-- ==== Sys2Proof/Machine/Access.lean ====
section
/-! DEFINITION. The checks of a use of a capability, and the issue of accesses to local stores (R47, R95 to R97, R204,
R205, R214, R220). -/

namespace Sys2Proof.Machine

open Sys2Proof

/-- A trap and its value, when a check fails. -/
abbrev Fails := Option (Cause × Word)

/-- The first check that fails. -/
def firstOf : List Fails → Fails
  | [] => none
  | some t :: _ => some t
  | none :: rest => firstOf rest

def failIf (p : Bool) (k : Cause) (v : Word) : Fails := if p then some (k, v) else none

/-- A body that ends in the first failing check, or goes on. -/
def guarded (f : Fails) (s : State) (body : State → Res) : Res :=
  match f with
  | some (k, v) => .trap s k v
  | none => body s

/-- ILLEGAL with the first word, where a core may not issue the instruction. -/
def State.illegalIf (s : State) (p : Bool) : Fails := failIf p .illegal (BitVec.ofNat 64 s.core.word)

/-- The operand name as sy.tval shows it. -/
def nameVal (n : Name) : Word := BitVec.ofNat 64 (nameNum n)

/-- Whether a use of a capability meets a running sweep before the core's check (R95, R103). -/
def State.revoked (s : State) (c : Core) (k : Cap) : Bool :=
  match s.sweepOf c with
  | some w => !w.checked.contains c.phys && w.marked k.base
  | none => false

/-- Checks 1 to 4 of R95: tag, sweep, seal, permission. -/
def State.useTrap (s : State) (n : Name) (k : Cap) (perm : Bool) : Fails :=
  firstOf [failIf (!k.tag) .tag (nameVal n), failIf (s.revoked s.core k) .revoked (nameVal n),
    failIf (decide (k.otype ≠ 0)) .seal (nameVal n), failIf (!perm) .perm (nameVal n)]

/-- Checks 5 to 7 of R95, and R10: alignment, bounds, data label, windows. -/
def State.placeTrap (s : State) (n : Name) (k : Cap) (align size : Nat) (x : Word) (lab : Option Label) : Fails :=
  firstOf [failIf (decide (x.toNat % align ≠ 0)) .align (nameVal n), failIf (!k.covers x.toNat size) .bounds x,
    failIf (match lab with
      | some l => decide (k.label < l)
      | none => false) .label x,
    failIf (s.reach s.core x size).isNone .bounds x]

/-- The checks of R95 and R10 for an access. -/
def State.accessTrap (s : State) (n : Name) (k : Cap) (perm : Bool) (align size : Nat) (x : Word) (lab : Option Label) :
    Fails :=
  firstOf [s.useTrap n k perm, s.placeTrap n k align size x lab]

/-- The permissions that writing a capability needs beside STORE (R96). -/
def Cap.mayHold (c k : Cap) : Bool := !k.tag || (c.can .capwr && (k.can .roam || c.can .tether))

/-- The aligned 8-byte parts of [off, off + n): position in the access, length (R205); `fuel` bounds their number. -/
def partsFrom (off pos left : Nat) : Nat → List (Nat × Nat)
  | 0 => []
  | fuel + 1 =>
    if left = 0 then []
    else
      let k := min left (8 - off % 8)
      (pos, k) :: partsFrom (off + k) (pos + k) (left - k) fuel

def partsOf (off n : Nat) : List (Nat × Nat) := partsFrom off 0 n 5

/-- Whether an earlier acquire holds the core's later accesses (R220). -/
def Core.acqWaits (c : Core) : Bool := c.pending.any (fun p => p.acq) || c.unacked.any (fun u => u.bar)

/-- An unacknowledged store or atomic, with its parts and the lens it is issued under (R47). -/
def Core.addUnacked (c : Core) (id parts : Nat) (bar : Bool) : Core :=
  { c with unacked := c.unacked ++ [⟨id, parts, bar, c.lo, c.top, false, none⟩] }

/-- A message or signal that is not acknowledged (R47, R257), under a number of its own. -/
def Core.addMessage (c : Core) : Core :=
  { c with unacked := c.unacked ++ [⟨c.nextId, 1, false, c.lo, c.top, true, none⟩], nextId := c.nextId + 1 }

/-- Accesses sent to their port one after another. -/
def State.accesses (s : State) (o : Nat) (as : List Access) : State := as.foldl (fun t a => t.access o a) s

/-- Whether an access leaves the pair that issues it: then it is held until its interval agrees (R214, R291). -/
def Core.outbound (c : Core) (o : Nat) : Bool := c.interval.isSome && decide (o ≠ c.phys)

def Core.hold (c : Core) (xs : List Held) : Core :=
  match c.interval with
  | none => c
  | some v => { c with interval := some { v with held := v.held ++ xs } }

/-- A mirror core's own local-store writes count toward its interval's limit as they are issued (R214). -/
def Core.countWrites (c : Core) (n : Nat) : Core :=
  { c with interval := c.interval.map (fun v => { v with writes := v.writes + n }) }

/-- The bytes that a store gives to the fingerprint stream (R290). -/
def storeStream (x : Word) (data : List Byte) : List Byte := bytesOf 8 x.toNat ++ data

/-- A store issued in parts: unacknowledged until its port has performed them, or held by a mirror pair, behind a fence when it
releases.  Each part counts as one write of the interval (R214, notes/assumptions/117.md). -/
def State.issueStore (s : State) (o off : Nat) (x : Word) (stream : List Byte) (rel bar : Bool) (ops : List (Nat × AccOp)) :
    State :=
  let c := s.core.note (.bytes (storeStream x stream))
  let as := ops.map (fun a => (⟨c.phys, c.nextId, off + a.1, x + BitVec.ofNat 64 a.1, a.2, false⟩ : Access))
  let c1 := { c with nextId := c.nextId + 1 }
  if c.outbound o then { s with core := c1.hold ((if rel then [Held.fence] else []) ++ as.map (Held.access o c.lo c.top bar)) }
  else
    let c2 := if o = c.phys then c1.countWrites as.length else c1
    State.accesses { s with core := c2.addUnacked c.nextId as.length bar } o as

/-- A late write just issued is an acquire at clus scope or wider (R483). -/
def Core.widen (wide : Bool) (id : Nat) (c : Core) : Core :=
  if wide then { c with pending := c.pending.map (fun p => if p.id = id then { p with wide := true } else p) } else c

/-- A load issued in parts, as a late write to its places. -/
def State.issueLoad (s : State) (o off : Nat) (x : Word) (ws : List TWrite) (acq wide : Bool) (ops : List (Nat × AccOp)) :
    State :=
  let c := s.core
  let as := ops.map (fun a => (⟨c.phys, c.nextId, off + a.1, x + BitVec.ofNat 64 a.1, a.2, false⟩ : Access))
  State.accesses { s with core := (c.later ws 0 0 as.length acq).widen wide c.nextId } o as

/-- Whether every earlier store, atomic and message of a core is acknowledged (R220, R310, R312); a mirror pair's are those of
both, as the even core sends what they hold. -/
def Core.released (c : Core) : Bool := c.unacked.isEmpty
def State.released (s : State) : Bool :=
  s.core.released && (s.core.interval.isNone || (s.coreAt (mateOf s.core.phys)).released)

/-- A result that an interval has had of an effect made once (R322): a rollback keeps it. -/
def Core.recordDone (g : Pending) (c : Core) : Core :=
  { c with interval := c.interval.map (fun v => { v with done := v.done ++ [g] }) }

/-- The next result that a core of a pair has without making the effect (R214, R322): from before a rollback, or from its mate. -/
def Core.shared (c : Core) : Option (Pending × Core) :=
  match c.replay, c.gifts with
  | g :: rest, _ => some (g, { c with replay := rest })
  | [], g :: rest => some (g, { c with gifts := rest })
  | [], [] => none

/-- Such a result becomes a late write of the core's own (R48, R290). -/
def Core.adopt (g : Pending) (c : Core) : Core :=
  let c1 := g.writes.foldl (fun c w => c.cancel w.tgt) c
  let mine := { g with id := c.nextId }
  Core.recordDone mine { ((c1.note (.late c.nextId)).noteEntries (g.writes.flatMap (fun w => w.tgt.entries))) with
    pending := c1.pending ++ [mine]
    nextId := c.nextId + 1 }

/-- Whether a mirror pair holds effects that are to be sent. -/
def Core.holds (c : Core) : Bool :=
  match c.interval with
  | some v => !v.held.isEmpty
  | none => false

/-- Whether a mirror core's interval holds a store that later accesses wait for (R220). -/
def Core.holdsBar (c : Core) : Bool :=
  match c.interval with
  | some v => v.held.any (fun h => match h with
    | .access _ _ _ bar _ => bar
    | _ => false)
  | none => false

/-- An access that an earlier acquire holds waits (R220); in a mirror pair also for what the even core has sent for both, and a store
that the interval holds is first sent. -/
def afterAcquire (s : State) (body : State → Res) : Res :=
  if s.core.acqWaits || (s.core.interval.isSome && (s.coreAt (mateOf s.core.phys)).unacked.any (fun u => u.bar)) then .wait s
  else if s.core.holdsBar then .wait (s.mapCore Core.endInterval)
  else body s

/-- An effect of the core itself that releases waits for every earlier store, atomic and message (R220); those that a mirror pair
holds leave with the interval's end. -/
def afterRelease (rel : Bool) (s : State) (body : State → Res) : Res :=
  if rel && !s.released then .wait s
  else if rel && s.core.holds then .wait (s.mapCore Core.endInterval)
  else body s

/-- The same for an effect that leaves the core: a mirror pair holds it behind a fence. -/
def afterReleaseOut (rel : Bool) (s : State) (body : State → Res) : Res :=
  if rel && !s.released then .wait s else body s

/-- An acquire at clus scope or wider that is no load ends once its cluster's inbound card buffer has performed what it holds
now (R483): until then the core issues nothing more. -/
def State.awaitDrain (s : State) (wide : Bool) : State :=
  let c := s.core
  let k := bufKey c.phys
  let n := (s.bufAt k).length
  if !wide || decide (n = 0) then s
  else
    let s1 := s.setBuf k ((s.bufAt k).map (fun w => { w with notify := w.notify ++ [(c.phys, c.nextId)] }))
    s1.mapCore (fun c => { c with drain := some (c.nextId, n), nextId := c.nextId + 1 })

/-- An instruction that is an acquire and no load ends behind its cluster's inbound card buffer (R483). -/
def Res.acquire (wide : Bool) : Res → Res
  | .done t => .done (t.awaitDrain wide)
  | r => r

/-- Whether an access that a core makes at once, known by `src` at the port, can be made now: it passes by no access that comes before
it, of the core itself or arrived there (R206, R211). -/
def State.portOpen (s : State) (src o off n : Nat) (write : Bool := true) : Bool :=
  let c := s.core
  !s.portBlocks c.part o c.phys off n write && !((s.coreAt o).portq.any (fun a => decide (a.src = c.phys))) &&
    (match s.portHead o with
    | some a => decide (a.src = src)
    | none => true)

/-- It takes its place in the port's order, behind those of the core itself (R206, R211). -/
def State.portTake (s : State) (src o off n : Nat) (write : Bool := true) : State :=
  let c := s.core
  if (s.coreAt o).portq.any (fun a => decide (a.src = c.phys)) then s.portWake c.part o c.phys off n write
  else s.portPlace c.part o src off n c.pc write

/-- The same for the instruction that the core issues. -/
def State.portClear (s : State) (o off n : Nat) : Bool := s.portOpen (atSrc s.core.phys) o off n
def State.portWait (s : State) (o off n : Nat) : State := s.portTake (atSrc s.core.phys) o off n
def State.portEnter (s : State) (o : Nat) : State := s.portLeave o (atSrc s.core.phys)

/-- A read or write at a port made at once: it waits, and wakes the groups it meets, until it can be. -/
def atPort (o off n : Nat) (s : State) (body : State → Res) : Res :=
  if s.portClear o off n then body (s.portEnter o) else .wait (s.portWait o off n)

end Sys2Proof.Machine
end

________________________________________

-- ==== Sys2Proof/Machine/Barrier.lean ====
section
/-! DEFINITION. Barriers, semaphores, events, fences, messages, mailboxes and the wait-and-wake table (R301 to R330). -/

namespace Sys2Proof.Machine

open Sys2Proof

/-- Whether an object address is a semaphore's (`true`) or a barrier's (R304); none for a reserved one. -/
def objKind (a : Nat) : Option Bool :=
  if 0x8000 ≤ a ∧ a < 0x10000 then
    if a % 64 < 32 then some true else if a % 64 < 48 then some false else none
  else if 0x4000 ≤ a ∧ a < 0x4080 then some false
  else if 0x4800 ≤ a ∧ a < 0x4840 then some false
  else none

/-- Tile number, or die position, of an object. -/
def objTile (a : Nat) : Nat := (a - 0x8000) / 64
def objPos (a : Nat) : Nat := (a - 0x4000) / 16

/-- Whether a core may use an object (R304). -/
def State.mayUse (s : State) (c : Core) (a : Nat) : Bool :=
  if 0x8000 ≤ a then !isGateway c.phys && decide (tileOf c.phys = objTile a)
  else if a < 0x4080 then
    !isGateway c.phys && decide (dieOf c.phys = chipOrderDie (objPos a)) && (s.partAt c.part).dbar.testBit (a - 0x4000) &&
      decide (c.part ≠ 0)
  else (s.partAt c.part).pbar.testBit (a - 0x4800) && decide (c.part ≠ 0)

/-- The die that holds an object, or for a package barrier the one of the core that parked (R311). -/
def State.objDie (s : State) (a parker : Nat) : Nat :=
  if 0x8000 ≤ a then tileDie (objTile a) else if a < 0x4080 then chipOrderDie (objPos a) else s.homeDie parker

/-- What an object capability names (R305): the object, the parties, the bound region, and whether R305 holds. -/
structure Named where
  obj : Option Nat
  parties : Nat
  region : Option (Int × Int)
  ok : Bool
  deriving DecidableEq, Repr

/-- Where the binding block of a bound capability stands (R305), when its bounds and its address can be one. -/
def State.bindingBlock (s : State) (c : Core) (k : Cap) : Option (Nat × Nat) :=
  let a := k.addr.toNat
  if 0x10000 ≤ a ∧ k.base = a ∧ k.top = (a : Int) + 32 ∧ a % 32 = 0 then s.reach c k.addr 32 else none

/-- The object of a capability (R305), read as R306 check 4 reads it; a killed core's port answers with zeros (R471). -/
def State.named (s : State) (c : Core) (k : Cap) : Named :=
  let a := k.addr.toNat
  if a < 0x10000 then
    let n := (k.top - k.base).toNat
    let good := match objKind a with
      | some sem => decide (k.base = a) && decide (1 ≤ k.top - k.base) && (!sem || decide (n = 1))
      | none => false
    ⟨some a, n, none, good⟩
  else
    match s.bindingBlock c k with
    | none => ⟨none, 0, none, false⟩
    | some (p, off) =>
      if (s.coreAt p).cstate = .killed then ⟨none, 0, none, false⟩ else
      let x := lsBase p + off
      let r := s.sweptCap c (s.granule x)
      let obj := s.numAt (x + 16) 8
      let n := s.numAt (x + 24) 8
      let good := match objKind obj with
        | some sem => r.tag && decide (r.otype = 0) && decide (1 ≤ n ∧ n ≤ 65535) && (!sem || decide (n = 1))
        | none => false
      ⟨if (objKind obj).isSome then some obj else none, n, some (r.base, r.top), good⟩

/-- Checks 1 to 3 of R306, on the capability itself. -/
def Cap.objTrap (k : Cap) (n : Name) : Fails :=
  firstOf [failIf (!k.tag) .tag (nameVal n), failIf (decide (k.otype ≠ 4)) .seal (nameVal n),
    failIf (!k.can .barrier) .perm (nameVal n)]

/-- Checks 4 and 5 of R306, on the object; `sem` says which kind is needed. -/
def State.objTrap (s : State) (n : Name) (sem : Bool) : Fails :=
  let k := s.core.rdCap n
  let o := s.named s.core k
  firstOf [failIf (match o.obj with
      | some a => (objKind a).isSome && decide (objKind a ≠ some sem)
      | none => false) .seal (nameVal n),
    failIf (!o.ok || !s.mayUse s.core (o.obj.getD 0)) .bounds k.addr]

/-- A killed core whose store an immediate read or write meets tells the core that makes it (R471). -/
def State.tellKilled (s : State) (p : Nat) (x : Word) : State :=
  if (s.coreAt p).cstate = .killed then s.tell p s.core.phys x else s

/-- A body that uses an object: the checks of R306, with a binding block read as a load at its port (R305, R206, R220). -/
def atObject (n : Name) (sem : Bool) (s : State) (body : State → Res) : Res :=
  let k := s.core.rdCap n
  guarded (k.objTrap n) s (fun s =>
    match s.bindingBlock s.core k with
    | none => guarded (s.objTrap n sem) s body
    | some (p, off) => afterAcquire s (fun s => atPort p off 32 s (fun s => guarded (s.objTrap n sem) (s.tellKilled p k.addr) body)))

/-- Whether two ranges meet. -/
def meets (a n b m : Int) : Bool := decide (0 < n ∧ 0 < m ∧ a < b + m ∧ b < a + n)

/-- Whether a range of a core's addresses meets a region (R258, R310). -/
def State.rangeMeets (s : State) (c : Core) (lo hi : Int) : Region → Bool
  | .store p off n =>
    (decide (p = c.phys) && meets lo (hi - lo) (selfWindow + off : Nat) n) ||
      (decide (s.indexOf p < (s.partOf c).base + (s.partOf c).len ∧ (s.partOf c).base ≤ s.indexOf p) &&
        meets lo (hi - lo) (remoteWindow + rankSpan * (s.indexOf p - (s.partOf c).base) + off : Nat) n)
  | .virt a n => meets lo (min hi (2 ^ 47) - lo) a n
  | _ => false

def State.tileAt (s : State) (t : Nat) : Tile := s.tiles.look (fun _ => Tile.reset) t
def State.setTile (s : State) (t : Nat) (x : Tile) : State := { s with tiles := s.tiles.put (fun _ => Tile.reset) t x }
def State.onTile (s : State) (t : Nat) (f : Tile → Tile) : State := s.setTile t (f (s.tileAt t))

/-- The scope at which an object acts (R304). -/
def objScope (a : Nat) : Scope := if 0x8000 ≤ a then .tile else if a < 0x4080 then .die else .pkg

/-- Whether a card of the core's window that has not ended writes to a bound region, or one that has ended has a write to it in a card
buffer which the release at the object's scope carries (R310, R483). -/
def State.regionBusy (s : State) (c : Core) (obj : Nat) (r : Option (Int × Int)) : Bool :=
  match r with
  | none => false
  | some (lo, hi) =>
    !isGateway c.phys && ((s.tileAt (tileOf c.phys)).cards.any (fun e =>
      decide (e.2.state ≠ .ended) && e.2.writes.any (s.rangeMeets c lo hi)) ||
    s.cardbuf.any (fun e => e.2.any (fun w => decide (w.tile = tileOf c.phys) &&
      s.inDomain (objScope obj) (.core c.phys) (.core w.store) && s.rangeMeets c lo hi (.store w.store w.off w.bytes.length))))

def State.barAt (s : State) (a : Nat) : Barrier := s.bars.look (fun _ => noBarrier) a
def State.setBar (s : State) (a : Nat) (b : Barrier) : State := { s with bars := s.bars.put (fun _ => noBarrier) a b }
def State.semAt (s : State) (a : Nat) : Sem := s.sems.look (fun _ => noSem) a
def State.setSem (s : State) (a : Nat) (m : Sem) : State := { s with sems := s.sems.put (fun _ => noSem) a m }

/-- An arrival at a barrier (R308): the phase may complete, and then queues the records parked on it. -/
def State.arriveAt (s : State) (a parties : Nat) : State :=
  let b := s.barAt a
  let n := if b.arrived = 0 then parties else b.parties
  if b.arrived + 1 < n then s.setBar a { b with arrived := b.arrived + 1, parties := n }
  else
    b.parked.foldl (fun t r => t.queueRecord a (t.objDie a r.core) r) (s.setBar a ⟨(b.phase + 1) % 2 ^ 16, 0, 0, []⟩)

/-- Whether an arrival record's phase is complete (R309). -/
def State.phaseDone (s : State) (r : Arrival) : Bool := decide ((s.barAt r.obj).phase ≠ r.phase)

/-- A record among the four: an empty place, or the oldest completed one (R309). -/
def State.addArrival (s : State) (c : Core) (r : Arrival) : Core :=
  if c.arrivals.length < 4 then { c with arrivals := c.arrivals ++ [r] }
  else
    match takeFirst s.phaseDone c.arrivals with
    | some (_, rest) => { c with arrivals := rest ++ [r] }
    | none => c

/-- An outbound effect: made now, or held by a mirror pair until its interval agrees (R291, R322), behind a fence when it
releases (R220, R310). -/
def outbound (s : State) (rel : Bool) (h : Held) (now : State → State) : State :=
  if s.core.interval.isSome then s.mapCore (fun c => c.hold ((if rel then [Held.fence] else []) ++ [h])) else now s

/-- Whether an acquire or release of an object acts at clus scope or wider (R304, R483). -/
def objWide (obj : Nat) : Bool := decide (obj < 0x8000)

________________________________________

Only the lines above starting with the one with "its places. -/" and going through the one with "keeps it. -/" are to be copied, word for word and with both ends kept.

/-- A load issued in parts, as a late write to its places. -/
def State.issueLoad (s : State) (o off : Nat) (x : Word) (ws : List TWrite) (acq wide : Bool) (ops : List (Nat × AccOp)) :
    State :=
  let c := s.core
  let as := ops.map (fun a => (⟨c.phys, c.nextId, off + a.1, x + BitVec.ofNat 64 a.1, a.2, false⟩ : Access))
  State.accesses { s with core := (c.later ws 0 0 as.length acq).widen wide c.nextId } o as

/-- Whether every earlier store, atomic and message of a core is acknowledged (R220, R310, R312); a mirror pair's are those of
both, as the even core sends what they hold. -/
def Core.released (c : Core) : Bool := c.unacked.isEmpty
def State.released (s : State) : Bool :=
  s.core.released && (s.core.interval.isNone || (s.coreAt (mateOf s.core.phys)).released)

/-- A result that an interval has had of an effect made once (R322): a rollback keeps it. -/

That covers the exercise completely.